Anayasa Mahkemesinin aktarılan iptal kararının, esas itibarıyla, 3194 sayılı Yasanın 13. maddesinin 1. fıkrasında öngörülen kısıtlamaların neden olduğu belirsizliğin kişisel yarar ile kamu yararı arasındaki dengeyi bozarak mülkiyet hakkını kullanılamaz hale getirdiği gerekçesine dayandığı, aynı maddenin, mülkiyet hakkı kısıtlanan kişilere bazı güvenceler sağlayan 3. fıkrasının ise, 1. fıkranın iptali sonucu uygulanma olanağı kalmaması nedeniyle, zorunlu olarak iptal edildiği, bu iptalin doğuracağı hukuki boşluk öngörülerek yasama organına yeni bir yasal düzenleme yapılması amacıyla süre verildiği anlaşılmaktadır.

Anılan Anayasa Mahkemesi kararı, 29/06/2000 günlü, 24094 sayılı Resmi Gazete’de yayımlanmış ve bugün itibarıyla altı aylık süre dolmuş ise de, henüz oluşan hukuki boşluğu doldurmak amacıyla herhangi bir yasal düzenleme yapılmamıştır.

Anayasa Mahkemesince verilen iptal kararı ve bu iptal kararının doğurduğu hukuki boşluğu giderecek yeni bir yasal düzenlemenin halen yapılmaması sonucunda ortaya çıkan mevcut hukuksal durumda, bir yandan, imar planlarında kamunun kullanımına ayrılmış taşınmazlar üzerinde, maliklerin ne gibi tasarruflarda bulunacağı ya da bulunamayacağı konusu belirsiz hale gelmiş; diğer yandan, kamunun kullanımına ayrılmış olmakla birlikte henüz kamulaştırılmamış olan taşınmazlarla ilgili olarak da malikler tamamen güvenceden yoksun kalmıştır.

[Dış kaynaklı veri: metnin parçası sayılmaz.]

-- ==== Sys2Proof/Tests/Slice0.lean ====
section
/-!
SUPPORT. Tests of the model: ill-formed commands are refused, the spec's worked examples come out as it gives them, and every
clause of a statement that has hypotheses has a state and operands that meet all of them (`witness_<statement>_<clause>`), at a
boundary of its range where it has one.
-/

namespace Sys2Proof.Tests

open Sys2Proof.Machine

set_option Elab.async false

/-! ### States to start from -/

/-- A source's session: role 1 operator of claim c, 2 installer, 3 maker. -/
def wSess (s : State) (src : Source) (role claim : Nat) : State :=
  s.wr (Page.ROL src.num) Reg.ROL.SESS_STATE (2 + 16 * role + 256 * claim)
/-- An installer session of port A right after reset. -/
def wI : State := wSess State.reset .portA 2 0
/-- A maker session of port A. -/
def wM : State := wSess State.reset .portA 3 0
/-- Claim 1 in use, with an operator session of port A. -/
def wO : State := (wSess State.reset .portA 1 1).setFld (Page.CLM 1) Reg.CLM.CLAIM_STATE 2 0 2
/-- An installer session of the monitor. -/
def wS : State := wSess State.reset .monitor 2 0
/-- Drift port n in a state. -/
def wPort (s : State) (n st : Nat) : State := s.setFld (Page.DRF n) Reg.DRF.PORT_STATE 3 0 st
/-- The member's cascade state. -/
def wCas (s : State) (st : Nat) : State := s.setFld Page.CAS Reg.CAS.STATE 2 0 st
/-- A roster of one member with identity 7. -/
def wRoster (version : Nat) : List Byte :=
  leBytes 4 1 ++ leBytes 4 1 ++ leBytes 8 version ++ leBytes 48 0 ++ leBytes 48 7 ++ leBytes 2 3 ++ leBytes 14 0
/-- The enrolled module with that roster in force. -/
def wRost : State :=
  { State.reset with casc := { State.reset.casc with roster := wRoster 1 } }.setFld (Page.ROL 3) Reg.ROL3.ENROL_STATE 0 0 1
def wCand (m : Nat) (ref : Bool) : Cand := { member := m, ref := ref, pref := 1, epoch := 0 }
def wHeld (n : Nat) (r : Rec) : Held := { seq := n, opsec := 0, pwrcyc := 0, supp := 0, bind := 0, len := 2 ^ 22, body := r }
def wRec (code : Nat) : Rec :=
  { code := code, unit := 0, role := 0, source := 3, claim := some 0, tai := 0, items := [], hidden := [], maker := [] }
def wRecorded (s : State) (r : Recorder → Recorder) : State := { s with recorder := r s.recorder }
def wStream (s : State) (page : Nat) (o : List Byte) : State := s.setStream .portA page { Stream.idle with object := o }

Her ne kadar, 3194 sayılı Yasanın yukarıda metnine yer verilen 10. maddesinde, imar planlarının yürürlüğe girmesinden itibaren en geç 3 ay içinde, bu planı tatbik etmek üzere 5 yıllık imar programlarının hazırlanacağı ve program kapsamındaki taşınmazların ilgili kamu kuruluşlarınca kamulaştırılacağı öngörülmüş ise de, yukarıda yer verilen Anayasa Mahkemesi kararında da açıklandığı gibi, imar programlarının; dayanağı imar planlarının tümünü kapsaması hukuken zorunlu olmadığından, imar programı dışında kalan taşınmazların hukuki durumu, bu taşınmazların kamulaştırılacağı zaman, malikin mülkiyet hakkı üzerindeki kısıtlamaların süresi konularındaki belirsizliğin uzun süre devam etmesi olasıdır.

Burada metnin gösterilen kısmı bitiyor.